Exploring web archives as data: An introduction to data analysis and instruction

National Gallery of Art Library | July 25, 2023

Photo of the National Gallery of Art's East Building in 2018

The Internet Archive and the New York Art Resources Consortium (NYARC) invite applications for Exploring web archives as data: An introduction to data analysis and instruction. The daylong workshop will be hosted by the National Gallery of Art Library in Washington, DC, on July 25, 2023, preceding ARCHIVES*RECORDS 2023.


Every day, significant cultural production occurs globally across the web.
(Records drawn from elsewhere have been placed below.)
-- ==== Sys2Proof/Machine/Pool.lean ====
section
/-!
DEFINITION. Machine/Pool.lean: the partition pool (R244 to R251): its directory in HBM, allocation with eviction, release, the pool-age
temple, and the pool status page.
-/

namespace Sys2Proof.Machine

-- ## The directory (R245)

/-- `n` bytes of HBM at an offset, where their units lie. -/
def State.hbm (s : State) (o n : Nat) : List Byte := (List.range n).map (fun i => s.rd (s.dataKey 0 (o + i)))
/-- Bytes written to HBM at an offset. -/
def State.setHbm (s : State) (o : Nat) (bs : List Byte) : State :=
  ((List.range bs.length).zip bs).foldl (fun s ib => s.wr (s.dataKey 0 (o + ib.1)) ib.2) s

/-- Offset of a partition's pool and its blocks, the directory included. -/
def State.poolBase (s : State) (p : Nat) : Nat := s.fld (.poolBase p) 0 18 * 0x200000
def State.poolBlocks (s : State) (p : Nat) : Nat := s.fld (.poolSize p) 0 18 * 32

/-- One directory entry. -/
structure PEnt where
  first : Nat
  blocks : Nat
  cls : Nat
  ownerPin : Bool
  freePending : Bool
  pins : Nat
  refs : Nat
  lastUse : Nat
  counter : Nat
  key : Nat
  deriving DecidableEq, Repr

def State.pent (s : State) (p e : Nat) : PEnt :=
  let b := s.hbm (s.poolBase p + 32 * e) 32
  { first := le b 0 4, blocks := le b 4 4, cls := field (le b 8 1) 0 3, ownerPin := bitAt (le b 9 1) 0, freePending := bitAt (le b 9 1) 1,
    pins := le b 10 2, refs := le b 12 4, lastUse := le b 16 8, counter := le b 24 1, key := le b 28 4 }

def State.setPent (s : State) (p e : Nat) (x : PEnt) : State :=
  s.setHbm (s.poolBase p + 32 * e)
    (leBytes 4 x.first ++ leBytes 4 x.blocks ++ leBytes 1 x.cls ++ leBytes 1 (b2n x.ownerPin + 2 * b2n x.freePending) ++
     leBytes 2 x.pins ++ leBytes 4 x.refs ++ leBytes 8 x.lastUse ++ leBytes 1 x.counter ++ zeros 3 ++ leBytes 4 x.key)

/-- The entry with every byte zero: unused. -/
def State.clearPent (s : State) (p e : Nat) : State := s.setHbm (s.poolBase p + 32 * e) (zeros 32)

/-- Entries in use, ascending. -/
def State.pents (s : State) (p : Nat) : List (Nat × PEnt) :=
  if s.poolBlocks p = 0 then []
  else ((List.range 65536).map (fun e => (e, s.pent p e))).filter (fun x => decide (0 < x.2.blocks))

/-- The pick of a counter: the job's, or an unbound loop's own (R245). -/
def State.counterPick (s : State) (p c : Nat) : Nat :=
  if 1 ≤ c ∧ c ≤ 4 then (tget {} (s.part p).loops (c - 1)).pick else s.pickOf p

/-- Global address of an entry's first block. -/
def State.pentAddr (s : State) (p e : Nat) : Nat :=
  s.moduleNum * 2 ^ 52 + s.poolBase p + 65536 * (s.pent p e).first

/-- PINS up or down; both set LAST_USE (R246). -/
def State.pin (s : State) (p e : Nat) (up : Bool) : State :=
  let x := s.pent p e
  s.setPent p e { x with pins := if up then x.pins + 1 else x.pins - 1, lastUse := s.counterPick p x.counter }

-- ## Free runs and eviction (R247)

/-- First block of the lowest free run of `n` blocks, first fit; blocks 0 to 31 hold the directory. -/
def freeRun (total n : Nat) (used : List PEnt) : Option Nat :=
  let starts := 32 :: used.map (fun x => x.first + x.blocks)
  let ok (b : Nat) := decide (32 ≤ b ∧ b + n ≤ total) && used.all (fun x => decide (b + n ≤ x.first ∨ x.first + x.blocks ≤ b))
  (starts.filter ok).foldl (fun best b => match best with | none => some b | some m => some (min m b)) none

/-- The threshold A in force: the temple's, or PIN_AGE while PIN is 1 (R251). -/
def State.poolAge (s : State) (p : Nat) : Nat := if s.bit (.tmpPool p) 0 then s.fld (.tmpPool p) 16 16 else (s.part p).pool.age

/-- L in force of a slot: the temple's, or the pin limited to the bounds (R262, R263). -/
def State.leadOf (s : State) (p k : Nat) : Nat :=
  let x := tget {} (s.part p).slots k
  if s.bit (.tmpPfl p) 0 then clampTo x.leadMin x.leadMax (max 1 (s.fld (.tmpPfl p) 8 7)) else x.lead

/-- Age of an entry. -/
def State.age (s : State) (p : Nat) (x : PEnt) : Nat := s.counterPick p x.counter - x.lastUse

/-- Entries that age lets go: class 1 without references, class 2 (R246). -/
def PEnt.evictable (x : PEnt) : Bool :=
  !x.ownerPin && x.pins == 0 && ((x.cls == 1 && x.refs == 0) || x.cls == 2)

/-- The better of two candidates in the order of the first pass: older, then class 2, then the lower index. -/
def olderFirst (a b : Nat × Nat × Nat) : Bool :=
  decide (b.2.1 < a.2.1) || (a.2.1 == b.2.1 && (decide (b.2.2 < a.2.2) || (a.2.2 == b.2.2 && decide (a.1 < b.1))))

/-- The entry the next eviction takes: by age in the first pass; then class 2 by ascending LAST_USE and index. -/
def State.victimEntry (s : State) (p : Nat) : Option Nat :=
  let es := s.pents p
  let c1 := (es.filter (fun x => x.2.evictable && decide (s.poolAge p ≤ s.age p x.2))).map (fun x => (x.1, s.age p x.2, x.2.cls))
  match c1.foldl (fun best c => match best with | none => some c | some b => if olderFirst c b then some c else some b) none with
  | some c => some c.1
  | none =>
    let c2 := (es.filter (fun x => x.2.cls == 2 && x.2.pins == 0 && !x.2.ownerPin)).map (fun x => (x.1, x.2.lastUse))
    (c2.foldl (fun (best : Option (Nat × Nat)) c => match best with | none => some c | some b => if c.2 < b.2 then some c else some b) none).map (·.1)

/-- A handle that loses a page is EVICTED; its remaining pages that nothing references are freed (R416, R419). -/
def State.evictHandle (s : State) (p e : Nat) : State :=
  let x := s.part p
  let gone := (x.loops.flatMap (fun l => l.2.handles)).filter (fun h => h.st == .ready && h.pages.contains e)
  let s1 := s.setPart p { x with loops := x.loops.map (fun l => (l.1, { l.2 with
    handles := l.2.handles.map (fun h => if h.st == .ready && h.pages.contains e then { h with st := .evicted, pages := [], pos := 0 } else h) })) }
  (gone.flatMap (·.pages)).foldl (fun s e' =>
    let y := s.pent p e'
    if e' = e then s else if y.refs = 0 ∧ y.pins = 0 then s.clearPent p e' else s.setPent p e' { y with freePending := true }) s1

/-- One eviction, remembered and counted. -/
def State.evict (s : State) (p e cls : Nat) : State :=
  let y := s.pent p e
  let s1 := if y.cls = 1 then s.evictHandle p e else s
  let x := s1.part p
  let s2 := s1.setPart p { x with pool := { x.pool with
    evicted := ((y.cls, y.key, s1.counterPick p y.counter) :: x.pool.evicted).take 256,
    evictions := tset 0 x.pool.evictions y.cls (satInc 64 (tget 0 x.pool.evictions y.cls) 1),
    stagingEvictions := if cls = 3 then satInc 64 x.pool.stagingEvictions 1 else x.pool.stagingEvictions } }
  s2.clearPent p e

/-- Blocks in use, the directory included. -/
def State.blocksUsed (s : State) (p : Nat) : Nat := 32 + (s.pents p).foldl (fun n x => n + x.2.blocks) 0

/-- Lowest unused directory entry. -/
def State.unusedEntry (s : State) (p : Nat) : Option Nat := firstIdx 65536 (fun e => (s.pent p e).blocks == 0)

/-- A run and an unused entry, if both exist now. -/
def State.place (s : State) (p n : Nat) : Option (Nat × Nat) :=
  if s.poolBlocks p = 0 ∨ n = 0 then none
  else match s.unusedEntry p, freeRun (s.poolBlocks p) n ((s.pents p).map (·.2)) with
    | some e, some b => some (e, b)
    | _, _ => none

/-- Evict until the allocation has a place. -/
def State.makeRoom (s : State) (p cls n : Nat) : Nat → State × Option (Nat × Nat)
  | 0 => (s, s.place p n)
  | fuel + 1 =>
    match s.place p n with
    | some x => (s, some x)
    | none =>
      match s.victimEntry p with
      | none => (s, none)
      | some e => (s.evict p e cls).makeRoom p cls n fuel

/-- Whether the allocation would succeed were every entry of age evictable: a failure is then a protected one (R251). -/
def State.protectedFailure (s : State) (p n : Nat) : Bool :=
  let kept := ((s.pents p).map (·.2)).filter (fun x => !x.evictable)
  s.poolBlocks p != 0 && decide (kept.length < 65536) && (freeRun (s.poolBlocks p) n kept).isSome

/-- Classes whose entries the module pins itself while they are in use (R246). -/
def ownerPinned (cls : Nat) : Bool := cls == 0 || decide (3 ≤ cls)

/-- A refault: the class and key of an eviction no more than 2A picks ago, which is forgotten (R251). -/
def State.noteRefault (s : State) (p cls key pick : Nat) : State :=
  let x := s.part p
  let hit := x.pool.evicted.find? (fun v => v.1 == cls && v.2.1 == key && decide (pick - v.2.2 ≤ 2 * s.poolAge p))
  match hit with
  | none => s
  | some v => s.setPart p { x with pool := { x.pool with
      evicted := x.pool.evicted.erase v, refaults := satInc 64 x.pool.refaults 1, refault := true } }

/-- An allocation of `n` blocks (R247, R248): the entry, or none with the failure counted. -/
def State.alloc (s : State) (p cls key n counter : Nat) : State × Option Nat :=
  let pick := s.counterPick p counter
  let s0 := if cls = 1 ∨ cls = 2 then s.noteRefault p cls key pick else s
  let r := s0.makeRoom p cls n 65536
  match r.2 with
  | some (e, b) =>
    let s1 := r.1.setPent p e ⟨b, n, cls, ownerPinned cls, false, 0, if cls = 0 then 1 else 0, pick, counter, key % 2 ^ 32⟩
    let x := s1.part p
    (s1.setPart p { x with pool := { x.pool with highWater := max x.pool.highWater (s1.blocksUsed p) } }, some e)
  | none =>
    let s1 := r.1
    let x := s1.part p
    (s1.setPart p { x with pool := { x.pool with
      exhausted := satInc 64 x.pool.exhausted 1,
      keepDeclined := if cls = 2 then satInc 64 x.pool.keepDeclined 1 else x.pool.keepDeclined,
      failure := x.pool.failure || s1.protectedFailure p n } }, none)

/-- An entry whose release condition holds: freed at once when unpinned, else it keeps FREE_PENDING (R249). -/
def State.release (s : State) (p e : Nat) : State :=
  let x := s.pent p e
  if x.blocks = 0 then s
  else if x.pins = 0 then s.clearPent p e
  else s.setPent p e { x with freePending := true, ownerPin := false }

/-- The entries of FREE_PENDING that nothing pins or references, at a boundary of their counters (R249). `which` says whether a counter's
boundary this is. -/
def State.reclaim (s : State) (p : Nat) (which : Nat → Bool) : State :=
  (s.pents p).foldl (fun s x =>
    if x.2.freePending && x.2.pins == 0 && (x.2.refs == 0 || x.2.cls == 3 || x.2.cls == 6) && which x.2.counter then s.clearPent p x.1 else s) s

/-- The class-2 entries of a pick, at the boundary that ends it (R249). -/
def State.releaseGathered (s : State) (p : Nat) : State :=
  (s.pents p).foldl (fun s x => if x.2.cls == 2 then s.release p x.1 else s) s

-- ## The pool-age temple (R251)

/-- AGE_MIN, AGE_MAX and INTERVAL. -/
def State.ageMin (s : State) (p : Nat) : Nat := s.fld (.tmpPoolBounds p) 0 12
def State.ageMax (s : State) (p : Nat) : Nat := max (s.ageMin p) (s.fld (.tmpPoolBounds p) 12 12)
def State.ageInterval (s : State) (p : Nat) : Nat := max 1 (s.fld (.tmpPoolBounds p) 24 8)

/-- The update at the end of an interval; while PIN is 1 the threshold is PIN_AGE. -/
def poolAgeUpdate (s : State) (p : Nat) : State :=
  let x := s.part p
  let a := x.pool.age
  let a' := if s.bit (.tmpPool p) 0 then s.poolAge p
    else if x.pool.failure then max (s.ageMin p) (a / 2)
    else if x.pool.refault then min (s.ageMax p) (a + max 1 (a / 4))
    else a
  s.setPart p { x with pool := { x.pool with age := a', failure := false, refault := false, picks := 0 } }

/-- One pick ends for the temple: at the interval's end it updates. -/
def State.agePick (s : State) (p : Nat) : State :=
  let x := s.part p
  let s1 := s.setPart p { x with pool := { x.pool with picks := x.pool.picks + 1 } }
  if s.ageInterval p ≤ x.pool.picks + 1 then poolAgeUpdate s1 p else s1

-- ## The pool status page (R250)

/-- Longest free run. -/
def longestRun (total : Nat) (used : List PEnt) : Nat :=
  let starts := 32 :: used.map (fun x => x.first + x.blocks)
  let endOf (b : Nat) := used.foldl (fun m x => if b ≤ x.first then min m x.first else m) total
  (starts.filter (fun b => used.all (fun x => decide (b < x.first ∨ x.first + x.blocks ≤ b)))).foldl (fun m b => max m (endOf b - b)) 0

/-- The page's first 240 bytes. -/
def State.poolPageBytes (s : State) (p : Nat) : List Byte :=
  let x := s.part p
  let es := (s.pents p).map (·.2)
  let total := s.poolBlocks p
  let sum (f : PEnt → Bool) := (es.filter f).foldl (fun n y => n + y.blocks) 0
  leBytes 8 x.pool.gen ++ s.stamp 0x20 (some p) ++ leBytes 8 total ++ leBytes 8 (total - (32 + sum (fun _ => true))) ++
  leBytes 8 (sum (fun y => y.ownerPin || y.pins != 0)) ++ leBytes 8 (longestRun total es) ++ leBytes 8 (s.poolAge p) ++
  (List.range 8).flatMap (fun c => leBytes 8 (sum (fun y => y.cls == c))) ++
  (List.range 8).flatMap (fun c => leBytes 8 (tget 0 x.pool.evictions c)) ++
  leBytes 8 x.pool.exhausted ++ leBytes 8 x.pool.refaults ++ leBytes 8 x.pool.keepDeclined ++ leBytes 8 x.pool.highWater ++
  (List.range 8).flatMap (fun k => leBytes 1 (s.leadOf p k)) ++ leBytes 8 x.pool.stagingEvictions

/-- The page written, GEN advanced by two. -/
def State.writePoolPage (s : State) (p : Nat) : State :=
  match s.owner p with
  | none => s
  | some (q, f) =>
    let a := s.addr (.poolPage p 0) (.poolPage p 1)
    if a = 0 then s
    else
      let x := s.part p
      let s1 := s.setPart p { x with pool := { x.pool with gen := (x.pool.gen + 2) % 2 ^ 64 } }
      s1.putPage q f a (s1.poolPageBytes p)

end Sys2Proof.Machine
end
As a medium that can be both the repository for records and a form of record itself, the web presents challenges of scale and complexity for those that seek to preserve modern history and integrate it in research and teaching.

Participants in this workshop will learn web archive research use cases, how to create archival research collections from the web, and how to analyze web archive collection data computationally. They will gain hands-on experience using the Internet Archive’s software services Archive-It and ARCH, and widely supported tools for cultural data exploration and visualization. Workshop materials will include web archive data collected by the Collaborative ART Archive (CARTA).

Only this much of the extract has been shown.